------ STUDY MATERIAL

-- ==== Sys2Proof/Tests/Slice0.lean ====
section
/-! SUPPORT. Tests: terms the well-formedness check refuses, one small step per group of commands, and for each statement with hypotheses a
state and operands that meet them, clause by clause, with the boundary values of their ranges. -/
namespace Sys2Proof.Tests
set_option Elab.async false -- one proof at a time keeps the threads of a compile few
open Sys2Proof.Machine

/-! ### Small states -/

/-- The part with start-up behind it, every port READY. -/
def up : State := { State.reset with started := true }

/-- The same some time later. -/
def at_ (now : Nat) (s : State) : State := { s with now := now }

def withDoor (d : DoorId) (f : Door → Door) (s : State) : State := s.setDoor d (f (s.door d))
def withSupp (z : Zone) (f : SuppRec → SuppRec) (s : State) : State := s.setSuppRec z (f (s.suppRec z))
def withZone (z : Zone) (f : ZoneRec → ZoneRec) (s : State) : State := s.setZone z (f (s.zone z))
def withLine (n : LineId) (f : Line → Line) (s : State) : State := s.setLine n (f (s.line n))
def withSlot (l : LoopId) (a : SlotId) (f : Slot → Slot) (s : State) : State := s.setSlot l a (f (s.slot l a))
def withLoop (l : LoopId) (f : Loop → Loop) (s : State) : State := s.setLoop l (f (s.loop l))
def withPort (p : PortId) (f : Port → Port) (s : State) : State := s.setPort p (f (s.port p))

def withCfg (z : Zone) (f : ZoneCfg → ZoneCfg) (s : State) : State :=
  { s with store.zones := (put s.store.zones z { s.storedZone z with value := f (s.cfg z) }) }
/-- A door in a state with an attached release. -/
def carrying (d : DoorId) (st : DoorState) (r : Release) (s : State) : State :=
  withDoor d (fun x => { x with state := st, release := some r }) s
/-- A sweep of Z15 in progress, with the replies received. -/
def sweeping (outer inner : Option SweepReply) (s : State) : State :=
  { s with sweep.inProgress := some ⟨15, .scheduled, outer, inner, none⟩ }

/-- A door SECURED, with nothing that holds it. -/
def secured (d : DoorId) (s : State) : State := withDoor d (fun x => { x with state := .secured }) s

/-- A zone that takes requests (IN_SERVICE). -/
def served (z : Zone) (s : State) : State := withZone z (fun x => { x with inService := true }) s

/-- A zone's lockdown flag set. -/
def locked (z : Zone) (s : State) : State :=
  { s with store.control.value := { s.control with lockdown := (put s.control.lockdown z true) } }

/-- A zone in evacuation. -/
def evacuated (z : Zone) (s : State) : State := withSupp z (fun x => { x with state := .releasing }) s

/-- A zone known EMPTY. -/
def emptyZone (z : Zone) (s : State) : State :=
  withZone z (fun x => { x with headcountValid := true, reasons := ReasonSet.empty }) s

/-- A passage release. -/
def release (kind : ReleaseKind) : Release :=
  { kind := kind, origin := .reader, group := none, window := none, wait := WaitSet.empty, queuedAt := 0, opened := false,
    cut := false, lapsed := false }

/-- A roster entry of a badge, ADMITTED, with a lone-worker deadline. -/
def entry (n : EntryNo) (z : Zone) (b : Badge) : Entry :=
  { number := n, zone := z, badge := some b, role := .staff, location := .admitted, admittedAt := 0, escort := none,
    deadline := some 0, checkIns := 0, duress := false, unescorted := false, lone := false, group := none }

/-- An alarm record. -/
def alarm (kind : AlarmKind) (z : Zone) (present : Bool) : AlarmRec :=
  { kind := kind, zone := some z, subject := .none, present := present, acknowledged := false, firstRaised := 0,
    lastRaised := 0, raises := 1 }

/-- A reply of a station as its bytes: address, header, the rest and the CRC. -/
def stationBytes (body : List Byte) : List Byte := body ++ crc16Bytes body

/-- A frame of a port: length, code, payload and CRC. -/
def framed (code : Byte) (payload : List Byte) : List Byte :=
  let body := byte1 payload.length ++ [code] ++ payload
  body ++ crc16Bytes body

/-- A STATUS record: closed, thrown, travel 300, tallies 5 and 3, no tamper. -/
def statusBody : List Byte := [0, 0, 1, 44, 0, 5, 0, 3, 0]

/-- A presentation of badge 7 at the outer door of Z0. -/
def shown : Presentation := ⟨0, 7, .none, [], none, false⟩

/-- The state a command leaves. -/
def after (c : Instr) (s : State) : State :=
  match exec c s with
  | .next t => t
  | .fault _ | .refused _ => s

/-- The reply a port then holds: its status and payload. -/
def replyOf (p : PortId) (s : State) : Option (Status × List Byte) := (s.port p).reply.map fun r => (r.status, r.payload)

/-! ### Well-formedness (R63, R208) -/

/-- A CACHE_LOAD of 21 entries fits no payload. -/
theorem test_wf_cacheLoad_refused :
    Instr.wf (.cacheLoad .access (List.replicate 21 ⟨1, 0, 0, 0, 0⟩)) = false := by decide +kernel

theorem test_wf_cacheLoad_taken : Instr.wf (.cacheLoad .access (List.replicate 20 ⟨1, 0, 0, 0, 0⟩)) = true := by decide +kernel

/-- A WRITE_SCHEDULE of 50 windows fits no payload. -/
theorem test_wf_writeSchedule_refused :
    Instr.wf (.writeSchedule .access (List.replicate 50 ⟨1, 0, 1⟩)) = false := by decide +kernel

theorem test_wf_writeSchedule_taken : Instr.wf (.writeSchedule .access (List.replicate 49 ⟨1, 0, 1⟩)) = true := by
  decide +kernel

/-! ### Frames (R208) -/

/-- The check value of the CRC-16 of R208 over the digits 1 to 9. -/
theorem test_crc16 : crc16 [0x31, 0x32, 0x33, 0x34, 0x35, 0x36, 0x37, 0x38, 0x39] = 0x29B1#16 := by decide +kernel

/-- The check value of the CRC-32 of R208 over the digits 1 to 9. -/
theorem test_crc32 : crc32 [0x31, 0x32, 0x33, 0x34, 0x35, 0x36, 0x37, 0x38, 0x39] = 0xFC891918#32 := by decide +kernel

/-- NONE, the reset frame, READ_ZONE of Z3 (code 10h) and SWEEP_ALL (code 48h) as frames with their CRC. -/
theorem test_frames :
    judgeFrame 0 ([0, 0] ++ crc16Bytes [0, 0]) = .collect
    ∧ judgeFrame 1 ([0, 1] ++ crc16Bytes [0, 1]) = .resetFrame
    ∧ judgeFrame 0x10 ([1, 0x10, 3] ++ crc16Bytes [1, 0x10, 3]) = .request (.readZone 3)
    ∧ judgeFrame 0x48 ([0, 0x48] ++ crc16Bytes [0, 0x48]) = .request .sweepAll
    ∧ judgeFrame 0x10 [1, 0x10, 3, 0, 0] = .bad := by decide +kernel

/-- The reply frame of a BUSY: length 0, echo, status, CRC high byte first; a frame of one byte of payload has length 1. -/
theorem test_reply_frame :
    Reply.frame ⟨0x10, .ok, [7]⟩ = [1, 0x10, 0, 7] ++ crc16Bytes [1, 0x10, 0, 7]
    ∧ (Reply.frame ⟨0x10, .busy, []⟩).length = 5 := by decide +kernel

------------

Starting at the line above that holds "x with headcountValid" and ending at the line that holds "cut := false, lapsed", transcribe each line exactly and include no other lines.

  withZone z (fun x => { x with headcountValid := true, reasons := ReasonSet.empty }) s

/-- A passage release. -/
def release (kind : ReleaseKind) : Release :=
  { kind := kind, origin := .reader, group := none, window := none, wait := WaitSet.empty, queuedAt := 0, opened := false,
    cut := false, lapsed := false }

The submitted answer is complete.